WHAT THE TASK REQUIRES:
Scan the entries for the word "values" and return every line that has it.

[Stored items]

-- ==== Sys2Proof/Machine/State.lean ====
section
/-! DEFINITION. The state of the block (spec/10_state.md), its ports (spec/20_memory.md R55, spec/60_exceptions.md R222), and
the ways a step can end. -/

namespace Sys2Proof.Machine

/-- STATE, the lifecycle state (R31). The value 3 is never reached and has no constructor (log entry 12). -/
inductive Lifecycle where
  /-- `Unbound`: no channel exists (R32). -/
  | unbound
  /-- `Open`: bound, accepts all operations. -/
  | opened
  /-- `Closed`: terminal until a reset. -/
  | closed
  deriving DecidableEq, Repr

/-- PHASE, the sequencer's position (R27). The values 6 and 7 are never reached and have no constructor (log entry 12). -/
inductive Phase where
  | idle | bindWait | selectWait | settle | dataWait | releaseWait
  deriving DecidableEq, Repr

/-- BUF, three bytes (R23): `b0` is BUF[0], first on the wire. -/
structure Buf where
  b0 : Byte
  b1 : Byte
  b2 : Byte
  deriving DecidableEq, Repr

/-- A request on a collaborator port (R55): `TBind` on `BB` (R61), `TWrite`, `TRead`, `TRelease` on `BT` (R56 to R58). -/
inductive Request where
  | bind (bus : BusId) (addr : DevAddr)
  | write (bytes : List Byte)
  | read (n : Len)
  | release
  deriving DecidableEq, Repr

/-- STATUS of a response (R200). -/
inductive Status where
  | ok | bindError | transferError | channelClosed | illegalCommand
  deriving DecidableEq, Repr

/-- `op` of a trace event (R222). -/
inductive TraceOp where
  | read | write
  deriving DecidableEq, Repr

/-- A trace event (R222); `delay` is present only on the read event of a register read (R224). -/
structure TraceEvent where
  op : TraceOp
  length : Len
  payload : List Byte
  delay : Option Ticks
  deriving DecidableEq, Repr

/-- A response: a 64-bit word and a byte sequence (R90). -/
structure Response where
  word : RspWord
  data : List Byte
  deriving DecidableEq, Repr

/-- What the block emits on its ports: a request, a trace event, a response. -/
inductive Output where
  | request (r : Request)
  | trace (e : TraceEvent)
  | response (r : Response)
  deriving DecidableEq, Repr

/-- What arrives at the block from outside (R10, R28): the host presents a command (R246), the reset input is asserted
(R240), the timebase ticks (R220), a collaborator replies (R56, R57, R58, R61). `err` and `info` as the replies have them. -/
inductive Event where
  | present (c : Command)
  | reset
  | tick
  | bindReply (err : Bool) (info : Info)
  | writeReply (err : Bool) (info : Info) (count : Len)
  | readReply (err : Bool) (info : Info) (count : Len) (data : List Byte)
  | releaseReply (err : Bool) (info : Info)
  deriving DecidableEq, Repr

/-- The machine's state: the block's seven elements (R41), its ports with what is owed on them, and two fields of the
model's own. -/
structure State where
  /-- STATE (R31). -/
  lifecycle : Lifecycle
  /-- BUS (R34). -/
  bus : BusId
  /-- ADDR (R35). -/
  addr : DevAddr
  /-- PHASE (R27). -/
  phase : Phase
  /-- CMDREG (R21). -/
  cmdreg : CmdWord
  /-- TMR (R36, R217). -/
  tmr : Ticks
  /-- BUF (R23). -/
  buf : Buf
  /-- The one request outstanding over `BT` and `BB` together (R55, R38 item 4). -/
  pending : Option Request
  /-- Requests whose command a reset abandoned: they are not recalled, and the collaborators still owe their replies, which the
  block discards in IDLE (R241). They stand with the collaborators, outside the block (log entry 21). -/
  abandoned : List Request
  /-- The commands that wait at the command port, outside the block, first presented first (R246). -/
  port : List Command
  /-- What arrives at the block, first arrival first; each step consumes at most one (R28; log entries 1, 2). -/
  events : List Event
  /-- The model's own: everything emitted so far, oldest first. Nothing reads it (R225; log entry 13). -/
  outputs : List Output
  /-- The model's own: how many free values have been drawn (log entry 5). -/
  freeIx : Nat
  deriving DecidableEq, Repr

/-- States in which the sequencer has no step (R28); no run from reset reaches one (log entry 12). Stopping is safe: no
step is claimed where the spec gives none. -/
inductive Fault where
  /-- Raised by `step`: PHASE is not IDLE and CMDREG names no command. Safe. -/
  | noCommandInFlight
  /-- Raised by a command's meaning: PHASE is one the command never takes (R29). Safe. -/
  | phaseNotOfCommand
  deriving DecidableEq, Repr

/-- What the model has no step for because the spec says to refuse it. -/
inductive Refusal where
  /-- Raised by an arm of `exec` whose instruction has no meaning yet; no arm raises it now. Safe. -/
  | notModelled (mnemonic : String)
  /-- Raised by the steps that wait for a transport reply: a reply with `err = 0` whose count or data is not the whole
  request, which breaks the success contract (R59, U4; log entry 8). Safe. -/
  | brokenTransportContract
  /-- Raised by the steps of a command in flight: a reply that answers no outstanding request (R28, R55, U15; log entry 9). Safe. -/
  | replyNotAwaited
  deriving DecidableEq, Repr

/-- The machine right after reset (R41, R240). CMDREG and BUF are unspecified there: zero is the model's choice (log entry
4). Nothing is at the ports (log entry 3). -/
def State.reset : State where
  lifecycle := .unbound
  bus := 0
  addr := 0
  phase := .idle
  cmdreg := 0
  tmr := 0
  buf := ⟨0, 0, 0⟩
  pending := none
  abandoned := []
  port := []
  events := []
  outputs := []
  freeIx := 0

end Sys2Proof.Machine
end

WRITTEN RESPONSE:
/-- PHASE, the sequencer's position (R27). The values 6 and 7 are never reached and have no constructor (log entry 12). -/
  /-- The model's own: how many free values have been drawn (log entry 5). -/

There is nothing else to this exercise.